Saved data entries
====
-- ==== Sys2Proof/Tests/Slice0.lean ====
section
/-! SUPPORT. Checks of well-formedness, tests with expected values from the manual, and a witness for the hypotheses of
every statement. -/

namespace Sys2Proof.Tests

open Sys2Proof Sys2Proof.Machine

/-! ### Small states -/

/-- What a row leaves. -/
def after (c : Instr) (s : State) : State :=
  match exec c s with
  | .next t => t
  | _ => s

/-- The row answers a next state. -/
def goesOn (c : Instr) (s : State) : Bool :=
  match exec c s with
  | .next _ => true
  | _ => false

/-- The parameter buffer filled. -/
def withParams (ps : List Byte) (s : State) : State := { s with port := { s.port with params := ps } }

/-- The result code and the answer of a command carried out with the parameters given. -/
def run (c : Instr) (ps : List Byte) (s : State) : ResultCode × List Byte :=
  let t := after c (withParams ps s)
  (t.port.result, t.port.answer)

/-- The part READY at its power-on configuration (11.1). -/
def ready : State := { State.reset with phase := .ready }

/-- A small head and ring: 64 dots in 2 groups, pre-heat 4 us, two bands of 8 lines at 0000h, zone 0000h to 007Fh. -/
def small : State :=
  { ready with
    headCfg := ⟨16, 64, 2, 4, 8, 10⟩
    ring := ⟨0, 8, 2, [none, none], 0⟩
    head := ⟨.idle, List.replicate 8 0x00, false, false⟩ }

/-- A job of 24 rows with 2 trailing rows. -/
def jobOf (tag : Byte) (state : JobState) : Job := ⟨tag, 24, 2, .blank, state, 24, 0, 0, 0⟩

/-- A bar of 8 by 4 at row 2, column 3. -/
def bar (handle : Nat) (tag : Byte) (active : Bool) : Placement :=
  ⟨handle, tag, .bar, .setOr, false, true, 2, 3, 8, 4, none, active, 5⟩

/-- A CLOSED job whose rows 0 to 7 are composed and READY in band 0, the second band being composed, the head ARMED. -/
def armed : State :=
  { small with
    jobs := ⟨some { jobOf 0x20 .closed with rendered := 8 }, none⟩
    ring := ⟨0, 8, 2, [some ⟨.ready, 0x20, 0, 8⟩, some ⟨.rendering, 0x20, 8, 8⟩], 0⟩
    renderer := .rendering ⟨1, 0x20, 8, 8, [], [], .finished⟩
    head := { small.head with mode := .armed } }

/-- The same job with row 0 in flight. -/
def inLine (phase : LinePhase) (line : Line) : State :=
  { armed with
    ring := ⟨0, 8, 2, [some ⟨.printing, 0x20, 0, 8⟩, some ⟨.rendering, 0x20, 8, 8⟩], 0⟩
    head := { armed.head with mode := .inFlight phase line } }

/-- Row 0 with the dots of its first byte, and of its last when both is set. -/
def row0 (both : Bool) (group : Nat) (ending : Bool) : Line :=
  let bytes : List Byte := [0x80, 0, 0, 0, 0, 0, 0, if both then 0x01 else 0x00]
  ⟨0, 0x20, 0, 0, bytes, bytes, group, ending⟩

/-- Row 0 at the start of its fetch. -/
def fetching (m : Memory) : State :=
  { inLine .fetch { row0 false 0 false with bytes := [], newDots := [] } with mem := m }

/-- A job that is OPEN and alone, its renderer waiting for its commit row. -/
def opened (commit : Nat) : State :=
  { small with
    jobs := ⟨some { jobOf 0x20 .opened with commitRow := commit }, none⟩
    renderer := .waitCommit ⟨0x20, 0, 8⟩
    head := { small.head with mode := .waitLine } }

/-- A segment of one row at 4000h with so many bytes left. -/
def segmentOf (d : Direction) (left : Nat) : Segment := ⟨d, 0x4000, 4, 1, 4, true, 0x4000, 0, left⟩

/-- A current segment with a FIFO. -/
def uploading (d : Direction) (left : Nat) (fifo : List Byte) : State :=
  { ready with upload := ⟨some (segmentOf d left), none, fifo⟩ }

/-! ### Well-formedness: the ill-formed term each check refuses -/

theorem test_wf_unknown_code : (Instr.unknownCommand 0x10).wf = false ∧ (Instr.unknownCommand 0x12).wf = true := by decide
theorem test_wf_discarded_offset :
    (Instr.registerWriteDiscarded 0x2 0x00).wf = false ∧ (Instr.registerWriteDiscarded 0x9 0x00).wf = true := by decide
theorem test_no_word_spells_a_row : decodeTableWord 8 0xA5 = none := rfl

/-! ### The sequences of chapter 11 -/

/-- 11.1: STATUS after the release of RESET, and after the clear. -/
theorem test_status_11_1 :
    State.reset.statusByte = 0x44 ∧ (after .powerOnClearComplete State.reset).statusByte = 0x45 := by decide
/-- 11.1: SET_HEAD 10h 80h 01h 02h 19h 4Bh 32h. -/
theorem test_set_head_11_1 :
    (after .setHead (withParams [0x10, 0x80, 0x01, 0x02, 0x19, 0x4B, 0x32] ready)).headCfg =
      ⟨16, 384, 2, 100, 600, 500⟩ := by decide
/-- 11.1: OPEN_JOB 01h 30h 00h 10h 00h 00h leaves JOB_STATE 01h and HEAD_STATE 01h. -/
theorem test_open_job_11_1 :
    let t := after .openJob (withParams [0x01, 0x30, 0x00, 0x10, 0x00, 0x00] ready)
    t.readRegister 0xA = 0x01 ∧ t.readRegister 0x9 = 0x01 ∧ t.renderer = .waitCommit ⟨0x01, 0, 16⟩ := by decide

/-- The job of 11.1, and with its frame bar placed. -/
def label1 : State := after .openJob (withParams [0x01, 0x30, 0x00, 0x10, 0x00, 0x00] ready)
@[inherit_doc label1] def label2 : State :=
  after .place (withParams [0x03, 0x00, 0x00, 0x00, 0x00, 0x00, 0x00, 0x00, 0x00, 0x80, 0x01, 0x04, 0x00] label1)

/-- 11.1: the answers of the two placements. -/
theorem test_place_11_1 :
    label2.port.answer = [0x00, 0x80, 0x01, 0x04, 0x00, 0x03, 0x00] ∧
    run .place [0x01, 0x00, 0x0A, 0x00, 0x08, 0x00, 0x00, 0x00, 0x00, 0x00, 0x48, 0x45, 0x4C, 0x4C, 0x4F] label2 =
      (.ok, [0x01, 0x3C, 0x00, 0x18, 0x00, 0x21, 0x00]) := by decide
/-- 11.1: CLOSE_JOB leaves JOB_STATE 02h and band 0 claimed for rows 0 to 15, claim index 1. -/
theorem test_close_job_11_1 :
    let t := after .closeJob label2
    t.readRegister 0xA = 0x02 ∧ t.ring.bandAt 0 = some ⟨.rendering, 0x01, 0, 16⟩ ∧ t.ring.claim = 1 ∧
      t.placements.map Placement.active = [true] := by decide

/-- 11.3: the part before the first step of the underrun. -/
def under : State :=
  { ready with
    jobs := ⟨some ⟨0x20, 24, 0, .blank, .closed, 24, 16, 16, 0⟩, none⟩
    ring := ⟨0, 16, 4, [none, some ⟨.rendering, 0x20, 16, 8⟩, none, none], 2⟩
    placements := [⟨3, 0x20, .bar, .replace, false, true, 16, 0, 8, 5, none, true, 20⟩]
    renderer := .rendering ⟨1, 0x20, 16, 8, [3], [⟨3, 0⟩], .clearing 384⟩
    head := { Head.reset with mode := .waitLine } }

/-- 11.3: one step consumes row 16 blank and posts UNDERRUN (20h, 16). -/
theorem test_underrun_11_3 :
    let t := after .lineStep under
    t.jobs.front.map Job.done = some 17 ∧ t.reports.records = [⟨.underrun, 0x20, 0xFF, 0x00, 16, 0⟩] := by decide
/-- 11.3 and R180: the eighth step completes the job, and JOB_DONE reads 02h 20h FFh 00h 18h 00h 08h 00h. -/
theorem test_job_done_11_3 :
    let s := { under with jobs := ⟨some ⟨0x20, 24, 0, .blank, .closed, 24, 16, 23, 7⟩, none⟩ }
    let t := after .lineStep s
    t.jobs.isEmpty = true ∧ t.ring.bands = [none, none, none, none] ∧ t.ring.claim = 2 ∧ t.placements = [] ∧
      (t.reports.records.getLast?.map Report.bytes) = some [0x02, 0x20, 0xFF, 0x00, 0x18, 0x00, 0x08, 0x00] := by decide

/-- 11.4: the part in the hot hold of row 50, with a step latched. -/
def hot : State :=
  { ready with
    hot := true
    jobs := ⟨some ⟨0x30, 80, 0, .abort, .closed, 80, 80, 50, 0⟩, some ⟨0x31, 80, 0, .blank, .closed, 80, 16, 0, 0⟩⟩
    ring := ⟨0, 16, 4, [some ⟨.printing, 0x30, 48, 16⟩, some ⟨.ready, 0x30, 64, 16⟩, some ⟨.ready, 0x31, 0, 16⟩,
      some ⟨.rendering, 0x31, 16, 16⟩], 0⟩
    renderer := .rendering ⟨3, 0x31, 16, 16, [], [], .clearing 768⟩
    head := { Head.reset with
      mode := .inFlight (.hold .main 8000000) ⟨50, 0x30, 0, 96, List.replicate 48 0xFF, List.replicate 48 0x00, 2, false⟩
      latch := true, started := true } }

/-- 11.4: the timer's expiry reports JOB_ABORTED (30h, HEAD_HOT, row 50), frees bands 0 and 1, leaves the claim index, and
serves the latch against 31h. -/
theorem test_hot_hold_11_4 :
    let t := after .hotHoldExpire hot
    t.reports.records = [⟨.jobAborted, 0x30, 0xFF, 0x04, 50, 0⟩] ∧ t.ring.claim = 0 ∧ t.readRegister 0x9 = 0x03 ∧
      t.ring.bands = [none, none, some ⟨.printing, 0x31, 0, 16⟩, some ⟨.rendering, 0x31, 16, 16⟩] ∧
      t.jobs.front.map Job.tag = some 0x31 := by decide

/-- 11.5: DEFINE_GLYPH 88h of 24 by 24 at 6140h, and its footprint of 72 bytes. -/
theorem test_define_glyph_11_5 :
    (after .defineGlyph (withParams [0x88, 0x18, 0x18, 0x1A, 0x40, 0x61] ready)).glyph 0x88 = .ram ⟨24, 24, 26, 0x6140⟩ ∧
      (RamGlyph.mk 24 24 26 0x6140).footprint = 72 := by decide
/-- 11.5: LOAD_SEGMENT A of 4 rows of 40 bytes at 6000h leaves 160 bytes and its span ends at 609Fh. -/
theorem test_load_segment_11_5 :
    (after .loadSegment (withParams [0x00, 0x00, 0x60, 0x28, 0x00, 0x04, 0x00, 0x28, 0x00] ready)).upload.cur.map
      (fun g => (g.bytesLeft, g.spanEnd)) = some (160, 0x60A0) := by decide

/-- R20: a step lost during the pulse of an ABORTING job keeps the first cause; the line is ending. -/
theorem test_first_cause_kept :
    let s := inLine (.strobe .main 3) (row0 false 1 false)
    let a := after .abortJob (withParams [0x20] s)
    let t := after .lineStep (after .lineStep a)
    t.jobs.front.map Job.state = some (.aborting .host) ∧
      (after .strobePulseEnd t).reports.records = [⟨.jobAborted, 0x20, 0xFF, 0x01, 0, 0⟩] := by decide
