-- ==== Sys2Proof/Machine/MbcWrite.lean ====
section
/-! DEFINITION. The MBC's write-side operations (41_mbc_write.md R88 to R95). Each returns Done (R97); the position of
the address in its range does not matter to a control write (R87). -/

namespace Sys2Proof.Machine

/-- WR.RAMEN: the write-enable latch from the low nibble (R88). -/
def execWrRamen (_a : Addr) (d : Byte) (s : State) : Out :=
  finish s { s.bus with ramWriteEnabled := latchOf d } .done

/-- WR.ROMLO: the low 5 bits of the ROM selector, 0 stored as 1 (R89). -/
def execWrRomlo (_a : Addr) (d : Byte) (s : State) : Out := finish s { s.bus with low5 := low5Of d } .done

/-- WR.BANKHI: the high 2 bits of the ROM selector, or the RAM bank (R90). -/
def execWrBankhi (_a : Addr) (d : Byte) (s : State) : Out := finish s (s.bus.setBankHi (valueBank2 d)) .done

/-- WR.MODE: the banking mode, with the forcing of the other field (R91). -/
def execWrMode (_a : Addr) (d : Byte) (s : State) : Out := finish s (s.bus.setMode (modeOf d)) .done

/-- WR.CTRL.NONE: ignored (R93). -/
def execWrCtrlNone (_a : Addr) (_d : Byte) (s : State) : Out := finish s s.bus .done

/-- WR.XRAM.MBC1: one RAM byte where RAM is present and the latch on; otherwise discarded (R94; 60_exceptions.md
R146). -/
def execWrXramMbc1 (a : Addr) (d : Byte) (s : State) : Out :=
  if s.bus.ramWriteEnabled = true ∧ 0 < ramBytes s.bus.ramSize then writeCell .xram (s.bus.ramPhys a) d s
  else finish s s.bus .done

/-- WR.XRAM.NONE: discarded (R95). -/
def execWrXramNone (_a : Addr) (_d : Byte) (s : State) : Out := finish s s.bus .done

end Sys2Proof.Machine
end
====
**TASK INSTRUCTIONS:** Report the count of lines in the entries that contain the string "Bool", and nothing besides it.

**OUTPUT FOR THIS EXERCISE:** 3